What the task asks
Count, in the entries, the lines with "List". Answer with the number only.

Supplied records
-- ==== Sys2Proof/Decode.lean ====
section
/-! DEFINITION. The decoder of the command word and, after it, the encoder (30_encoding R75, R76). -/

namespace Sys2Proof

/-- Why bytes are no command. -/
inductive DecodeError where
  /-- there is no byte to decode -/
  | noByte
  /-- `0x00` or `0x0D` to `0xFF` (R76) -/
  | illegalOpcode (v : Byte)
  deriving DecidableEq, Repr

/-- The opcode map of R75, read from the value written to `CMD`. -/
def decodeOpcode (v : Byte) : Except DecodeError Instr :=
  match v.toNat with
  | 0x01 => .ok .fcnt
  | 0x02 => .ok .build
  | 0x03 => .ok .genc
  | 0x04 => .ok .whdr
  | 0x05 => .ok .tser
  | 0x06 => .ok .pack
  | 0x07 => .ok .rhdr
  | 0x08 => .ok .tdes
  | 0x09 => .ok .unpk
  | 0x0A => .ok .comp
  | 0x0B => .ok .deco
  | 0x0C => .ok .clr
  | _ => .error (.illegalOpcode v)

/-- Decoding a byte stream: one byte is one command, the rest is handed back (R75: "There is one format, `CMD8`"). -/
def decode : List Byte → Except DecodeError (Instr × List Byte)
  | [] => .error .noByte
  | v :: rest =>
    match decodeOpcode v with
    | .ok i => .ok (i, rest)
    | .error e => .error e

/-- The command an instruction whose bits are `w` decodes to: its one byte is bits 7 to 0, and there is no
longer command, so `nbits` adds nothing. -/
def decodeTableWord (_nbits w : Nat) : Option Instr :=
  match decode [BitVec.ofNat 8 w] with
  | .ok (i, _) => some i
  | .error _ => none

/-- The opcode of a command (R75). -/
def opcode : Instr → Byte
  | .fcnt => 0x01
  | .build => 0x02
  | .genc => 0x03
  | .whdr => 0x04
  | .tser => 0x05
  | .pack => 0x06
  | .rhdr => 0x07
  | .tdes => 0x08
  | .unpk => 0x09
  | .comp => 0x0A
  | .deco => 0x0B
  | .clr => 0x0C

/-- The words of a command: its opcode byte, nothing else (R75). -/
def encode (i : Instr) : List Byte := [opcode i]

end Sys2Proof
end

Answer area
2